ODR of C++

Recently in my project I bumped into a weird issue – we vend a framework that is going to be used by another team’s daemon, but as soon as their daemon is linked to our framework, even without calling into our framework, it stops working in a bizarre way. The daemon would launch and run, but soon dies mysteriously, leaving no trace to debug. We had multiple hypotheses, including extra memory usage causing the daemon to be killed, and security violations caused by linking to a new framework. Several days were spent on this issue fruitlessly, until finally I realized that both our framework and the consumer daemon were built with a common set of C++ source files. Per discussion with a coworker, this might trigger calling unintended implementations based on C++’s one definition rule (ORD). I modified the common source code used by our framework by moving them to a different namespace, and the issue is immediately gone. This reminds me once again how tricky C++ can be in areas that are easily neglected.
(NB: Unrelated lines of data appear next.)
theorem Kitchen.recordsSound.startPlating (h : w.recordsSound) (n : Nat) : (Machine.startPlating n w).recordsSound := by
  unfold Machine.startPlating
  split
  · extract_lets w1 w2
    have h1 : w1.recordsSound := h.setOwed _
    have h2 : w2.recordsSound := h1.testGroup n
    refine Kitchen.recordsSound.passSettle ?_
    split
    · have hj : ∀ m ∈ w2.owed.plating.filter (joins w2.toKitchen), ∀ g ∈ w2.groups, g.number = m → g.state ≠ .cancelled := by
        intro m hm g hg e
        have := (List.mem_filter.1 hm).2
        unfold joins at this
        split at this
        · rename_i x hx
          simp only [Bool.and_eq_true] at this
          exact found_state h2 hx hg e ▸ testPasses_state this.1
        · cases this
      have key : ∀ (ns : List Nat) (v : Work), v.recordsSound → v.groups = w2.groups →
          (∀ m ∈ ns, ∀ g ∈ w2.groups, g.number = m → g.state ≠ .cancelled) → (Machine.forEach Machine.joinDraw ns v).recordsSound := by
        intro ns
        induction ns with
        | nil => exact fun v hv _ _ => hv
        | cons m ns ih =>
          intro v hv hg hm
          refine ih (Machine.joinDraw m v) (hv.joinDraw m ?_) hg fun x hx => hm x (List.mem_cons_of_mem m hx)
          rw [hg]
          exact hm m List.mem_cons_self
      exact key _ w2 h2 rfl hj
    · exact h2
  · exact h

theorem Kitchen.recordsSound.reachLife (h : w.recordsSound) (n : Nat) : (Machine.reachLife n w).recordsSound := by
  unfold Machine.reachLife
  split
  · extract_lets w1
    have h1 : w1.recordsSound := h.setOwed _
    split
    · split
      · extract_lets
        exact ((h1.setGroup n (fun g => { g with flags := { g.flags with dying := true } }) fun _ _ _ => ⟨rfl, Iff.rfl, rfl⟩).raise
          _).refreshDisplay n
      · exact h1
    · exact h1
  · exact h

/-- With no group and no ticket in use the records are sound where the tables, the counter and the marks are. -/
theorem recordsSound_empty {k : Kitchen} (items : k.items.Pairwise fun a b => a.number < b.number)
    (stations : k.stations.Pairwise fun a b => a.number < b.number) (groups : k.groups = []) (tickets : k.tickets = [])
    (counter : 1 ≤ k.nextTicket ∧ k.nextTicket ≤ Config.maxTicketNumber) (marks : ∀ t ∈ k.terminals, t.marksAscend) :
    k.recordsSound := by
  refine ⟨items, stations, ?_, ?_, ?_, counter, ?_, ?_, marks, ?_, ?_, ?_, ?_⟩
  · rw [groups]; exact List.Pairwise.nil
  · rw [tickets]; exact List.nodup_nil
  · rw [tickets]; exact Nat.zero_le _
  · rw [tickets]; exact fun t ht => by cases ht
  · intro x _
    unfold slotsHeld
    rw [tickets]; exact Nat.zero_le _
  · rw [groups]; exact fun t ht => by cases ht
  · rw [tickets]; exact fun t ht => by cases ht
  · rw [groups]; exact fun t ht => by cases ht
  · intro n _
    rw [groups]; exact fun t ht => by cases ht

/-- With no group in use and the part not in SERVICE no ticket is (R80, R95). -/
theorem Kitchen.recordsSound.no_tickets {k : Kitchen} (h : k.recordsSound) (hg : k.groups = []) (he : k.event ≠ .service) :
    k.tickets = [] := by
  cases ht : k.tickets with
  | nil => rfl
  | cons t ts =>
    rcases h.homes t (by rw [ht]; exact List.mem_cons_self) with ⟨-, q⟩ | ⟨g, q, -⟩
    · exact absurd q he
    · rw [hg] at q; cases q

theorem goneReports_rest (w : Work) : (goneReports w).toKitchen = w.toKitchen := by
  unfold goneReports
  generalize w.groups = gs
  induction gs generalizing w with
  | nil => rfl
  | cons g gs ih => exact ih _

theorem Kitchen.recordsSound.closeStation (h : w.recordsSound) (st : Nat) : (Machine.closeStation st w).recordsSound :=
  ((h.setStation st (fun s => { s with mode := .off, countdown := 0 }) (by intro s; rfl)).raise _).atCurrent st _ (markMode_ascend st)

theorem Kitchen.recordsSound.closeEvent (h : w.recordsSound) (cause : EventCause) : (Machine.closeEvent cause w).recordsSound := by
  unfold Machine.closeEvent
  have e := goneReports_rest (stopEvent w)
  have h1 : (sweepRecords (goneReports (stopEvent w))).recordsSound := by
    refine recordsSound_empty ?_ ?_ rfl rfl ?_ ?_
    · show ((goneReports (stopEvent w)).toKitchen).items.Pairwise _
      rw [e]; exact h.items
    · show (((goneReports (stopEvent w)).toKitchen).stations.map fun s => { s with staged := none }).Pairwise _
      rw [e]; exact List.pairwise_map.2 h.stations
    · show 1 ≤ ((goneReports (stopEvent w)).toKitchen).nextTicket ∧ ((goneReports (stopEvent w)).toKitchen).nextTicket ≤ _
      rw [e]; exact h.counter
    · show ∀ t ∈ ((goneReports (stopEvent w)).toKitchen).terminals, _
      rw [e]; exact h.marks
  have h2 : (closeStations (sweepRecords (goneReports (stopEvent w)))).recordsSound := h1.forEach _ (fun n _ h => h.closeStation n) _
  have h3 : (sweepFrames (closeStations (sweepRecords (goneReports (stopEvent w))))).recordsSound := by
    refine h2.withTerminals rfl rfl rfl rfl rfl rfl rfl fun t ht => ?_
    obtain ⟨x, hx, rfl⟩ := List.mem_map.1 ht
    exact ⟨(h2.marks x hx).1, List.Pairwise.nil, (h2.marks x hx).2.2⟩
  exact h3.setBroadcast.raise _

theorem Kitchen.recordsSound.reachLimit (h : w.recordsSound) : (Machine.reachLimit w).recordsSound := by
  unfold Machine.reachLimit
  split
  · exact h.closeEvent _
  · exact h.setOwed _

theorem Kitchen.recordsSound.settleOwed (h : w.recordsSound) : (Machine.settleOwed w).recordsSound := by
  unfold Machine.settleOwed
  exact (((((h.forEach _ (fun n _ h => h.endWarmup n) _).forEach _ (fun n _ h => h.releaseTickets n) _).forEach _
    (fun n _ h => h.overdueTickets n) _).forEach _ (fun n _ h => h.reachLife n) _).forEach _ (fun n _ h => h.startPlating n) _).reachLimit

theorem Kitchen.recordsSound.tickDevice (h : w.recordsSound) : (Machine.tickDevice w).recordsSound := by
  refine h.mapStations ?_ rfl rfl rfl rfl rfl id fun _ h => h
  simp [Machine.tickDevice, List.map_map, Function.comp_def, countDown_fixed]

theorem Kitchen.recordsSound.tickClock (h : w.recordsSound) : (Machine.tickClock w).recordsSound :=
  h.same rfl rfl rfl rfl rfl rfl id fun _ h => h

theorem Kitchen.recordsSound.deviceSecond (h : w.recordsSound) : (Machine.deviceSecond w).recordsSound := by
  unfold Machine.deviceSecond
  replace h := h.settleOwed
  unfold Machine.advance
  split
  · exact ((h.tickDevice.tickClock.forEach _ (fun n _ h => h.recompute n) _).setOwed _).passSettle
  · exact h.tickDevice.setOwed _

theorem Kitchen.recordsSound.startEvent (h : w.recordsSound) : (Machine.startEvent w).1.recordsSound := by
  unfold Machine.startEvent
  split
  · exact h
  · split
    · exact h
    · extract_lets w1 w2 w3
      have h1 : w1.recordsSound := by
        refine h.tame (k' := w1.toKitchen) (fun _ => rfl) ?_ rfl rfl (fun _ h => h) h.marks (List.Sublist.refl _)
          (fun g hg => ⟨g, hg, rfl, Iff.rfl, rfl⟩) (fun _ => true) id (by simp [w1]) (fun t _ => Ticket.tamely.refl t)
          (fun _ _ hk => by cases hk) (fun _ _ _ hg => hg)
        simp [w1, List.map_map, Function.comp_def, Item.definition]
      have h3 : w3.recordsSound := ((h1.makeDue _).arbiters _).raise _
      exact (h3.forEach _ (fun n _ h => h.testGroup n) _).passSettle

/-! ### Definition requests -/

theorem Kitchen.recordsSound.defItem (h : w.recordsSound) (he : w.event ≠ .service) (r : ItemReq) : (Machine.defItem r w).1.recordsSound := by
  unfold Machine.defItem
  rcases define_cases (itemChecks w.toKitchen r) (takeItem r) w with e | ⟨hg, -, e⟩
  · rw [e]; exact h
  · rw [e]
    have h1 : ({ w with items := insertEntry Item.number (itemOf r) w.items } : Work).recordsSound :=
      recordsSound_empty (insertEntry_ascending (key := Item.number) _ _ h.items) h.stations hg (h.no_tickets hg he) h.counter h.marks
    unfold takeItem
    dsimp only
    split
    · exact h1.raise _
    · exact h1

theorem Kitchen.recordsSound.defCourse (h : w.recordsSound) (n b p t : Nat) : (Machine.defCourse n b p t w).1.recordsSound := by
  unfold Machine.defCourse
  rcases define_cases (courseChecks n b t) (takeCourse ⟨n, b, p, t⟩) w with e | ⟨-, -, e⟩
  · rw [e]; exact h
  · rw [e]; exact h.same rfl rfl rfl rfl rfl rfl id fun _ h => h

theorem Kitchen.recordsSound.defStation (h : w.recordsSound) (he : w.event ≠ .service) (r : StationReq) :
    (Machine.defStation r w).1.recordsSound := by
  unfold Machine.defStation
  rcases define_cases (stationChecks w.toKitchen r) (takeStation r) w with e | ⟨hg, -, e⟩
  · rw [e]; exact h
  · rw [e]
    have ht := h.no_tickets hg he
    unfold takeStation
    split
    · dsimp only
      refine Kitchen.recordsSound.rechoose ?_ _
      refine recordsSound_empty h.items ?_ hg ht h.counter h.marks
      exact insertEntry_ascending (key := Station.number) _ _ h.stations
    · dsimp only
      have h1 : (Machine.setStation r.number (fun s => { s with defn := stationDefOf r }) w).recordsSound := by
        refine recordsSound_empty h.items ?_ hg ht h.counter h.marks
        exact ascending_congr Station.number (key' := id) (fun _ => rfl)
          (updateEntry_map Station.number r.number _ w.stations fun _ _ _ => rfl) h.stations
      split
      · exact h1
      · exact h1.rechoose _

theorem redefined_ascend (kind : Nat) (t : Terminal) (h : t.marksAscend) : (redefined kind t).marksAscend := by
  unfold redefined
  split
  · exact h
  · exact ⟨List.Pairwise.nil, h.2⟩

theorem Kitchen.recordsSound.defTerminal (h : w.recordsSound) (a kind : Nat) : (Machine.defTerminal a kind w).1.recordsSound := by
  unfold Machine.defTerminal
  rcases define_cases (terminalChecks w.toKitchen a kind) (takeTerminal a kind) w with e | ⟨-, -, e⟩
  · rw [e]; exact h
  · rw [e]
    unfold takeTerminal
    split
    · exact h
    · split
      · refine h.withTerminals rfl rfl rfl rfl rfl rfl rfl fun t ht => ?_
        rcases mem_insertEntry _ _ _ ht with rfl | ht
        · exact ⟨List.Pairwise.nil, List.Pairwise.nil, List.Pairwise.nil⟩
        · exact h.marks t ht
      · exact h.setTerminal a _ (redefined_ascend kind)

theorem Kitchen.recordsSound.clearConfig (h : w.recordsSound) (he : w.event ≠ .service) : (Machine.clearConfig w).1.recordsSound := by
  unfold Machine.clearConfig
  split
  · exact h
  · rename_i hg
    have hg : w.groups = [] := by simpa using hg
    exact Kitchen.recordsSound.setBroadcast
      (recordsSound_empty List.Pairwise.nil List.Pairwise.nil hg (h.no_tickets hg he) h.counter fun t ht => by cases ht)

theorem Kitchen.recordsSound.clearedKitchen {k : Kitchen} (h : k.recordsSound) : (Machine.clearedKitchen k).recordsSound := by
  refine recordsSound_empty (List.pairwise_map.2 h.items) (List.pairwise_map.2 h.stations) rfl rfl (by decide : 1 ≤ 1 ∧ 1 ≤ 9999) ?_
  intro t ht
  obtain ⟨x, -, rfl⟩ := List.mem_map.1 ht
  exact ⟨List.Pairwise.nil, List.Pairwise.nil, List.Pairwise.nil⟩

/-! ### A request that the event gate passes -/

theorem Kitchen.recordsSound.perform (h : w.recordsSound) (reports : Nat) (gap : Bool) (r : Request)
    (hg : gatePasses r.kind w.event = true) : (Machine.perform reports gap r w).1.recordsSound := by
  have he : r.kind = .clrcfg ∨ r.kind = .defitem ∨ r.kind = .defstn → w.event ≠ .service := by
    intro hk q
    rw [q] at hg
    rcases hk with e | e | e <;> rw [e] at hg <;> exact absurd hg (by decide)
  cases r with
  | start => exact h.startEvent
  | close => exact h.closeEvent _
  | restart => exact h
  | clrcfg => exact h.clearConfig (he (.inl rfl))
  | defitem r => exact h.defItem (he (.inr (.inl rfl))) r
  | defcrs n b p t => exact h.defCourse n b p t
  | defstn r => exact h.defStation (he (.inr (.inr rfl))) r
  | defterm a k => exact h.defTerminal a k
  | stock i s => exact h.setStock i s
  | rebind st p f => exact h.rebind st p f
  | submit r => exact h.submit r
  | amend g i sf c => exact h.amend g i sf c
  | retime g t => exact h.retime g t
  | hold g => exact h.hold g
  | cancel g => exact h.cancel g
  | pickup g => exact h.pickup g
  | refire g i => exact h.refire g i
  | stnon n => exact h.stationOn n
  | stnoff n => exact h.stationOff n
  | pause n => exact h.pauseStation n
  | pauseall => exact h.changeAll _ _ _
  | resume n => exact h.resumeStation n
  | resumeall => exact h.changeAll _ _ _
  | halt n => exact h.haltStation n
  | clear n => exact h.clearStation n
  | qgroup g f => exact recordsSound_judgeGroup h g _ fun _ _ _ => h
  | qstn n => exact recordsSound_judgeStation h n _ fun _ => h
  | qitem i =>
    show (queryItem i w).1.recordsSound
    unfold queryItem
    split
    · exact h
    · split <;> exact h
  | qterm a =>
    show (queryTerminal a w).1.recordsSound
    unfold queryTerminal
    split
    · exact h
    · split <;> exact h
  | qstat => exact h

end

end Sys2Proof.Machine
end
To illustrate the issue we encountered with a simple example, consider a source file a.cpp which is

#include <iostream>

void say() {
    std::cout << "hi, a is saying" << std::endl;
}

and main.cpp which contains the main function and utilizes the function defined in a.cpp

void say();

int main() {
    say();
    return 0;
}

We can build the binary using the following command and run without issues

% g++ -dynamiclib -fPIC a.cpp -o liba.so; g++ -L. -la main.cpp -o main
% ./main
hi, a is saying

however, if we now have a source file called b.cpp which redefines the symbol say in a different way, as

#include <iostream>

void say() {
    std::cout << "hi, b is saying" << std::endl;
}

and we build it into a shared library

% g++ -dynamiclib -fPIC b.cpp -o libb.so

Now when you rebuild main.cpp again by linking with libb.so too without actually using it. You will find that the runtime behavior is changed.

% g++ -L. -lb -la main.cpp -o main
% ./main
hi, b is saying

Why is this? In hindsight, it is not hard to explain at all with C++’s ODR: both library a and library b expose the same (mangled) symbol __Z3sayv which is compiled from the say function. And when it is invoked by the main binary, one implementation will be chosen and the other will be shadowed. Which one would be chosen? It seems that on my machine, whichever appears first in the linking library order will be chosen. A more detailed explanation can be found at https://en.wikipedia.org/wiki/One_Definition_Rule

 nm -gU liba.so libb.so

liba.so:
0000000000003028 T __Z3sayv
0000000000003bf0 T __ZNSt3__111char_traitsIcE11eq_int_typeEii
0000000000003c18 T __ZNSt3__111char_traitsIcE3eofEv
0000000000003318 T __ZNSt3__111char_traitsIcE6lengthEPKc
0000000000003124 T __ZNSt3__124__put_character_sequenceIcNS_11char_traitsIcEEEERNS_13basic_ostreamIT_T0_EES7_PKS4_m
00000000000030cc T __ZNSt3__14endlIcNS_11char_traitsIcEEEERNS_13basic_ostreamIT_T0_EES7_
0000000000003058 T __ZNSt3__1lsINS_11char_traitsIcEEEERNS_13basic_ostreamIcT_EES6_PKc

libb.so:
0000000000003014 T __Z3sayv
0000000000003110 T __Z7b_startv
0000000000003bf0 T __ZNSt3__111char_traitsIcE11eq_int_typeEii
0000000000003c18 T __ZNSt3__111char_traitsIcE3eofEv
0000000000003318 T __ZNSt3__111char_traitsIcE6lengthEPKc
0000000000003124 T __ZNSt3__124__put_character_sequenceIcNS_11char_traitsIcEEEERNS_13basic_ostreamIT_T0_EES7_PKS4_m
00000000000030b8 T __ZNSt3__14endlIcNS_11char_traitsIcEEEERNS_13basic_ostreamIT_T0_EES7_
0000000000003044 T __ZNSt3__1lsINS_11char_traitsIcEEEERNS_13basic_ostreamIcT_EES6_PKc

The issue might happen more often than people realize, as in most cases when you redefine a symbol in multiple libraries, it is caused by duplicated (same) source files. So whichever implementation is used does not impact runtime behavior, while in our case, we modified the implementation based on our needs in different projects, leading to the phenomenon that the program can run, but not in the expected way!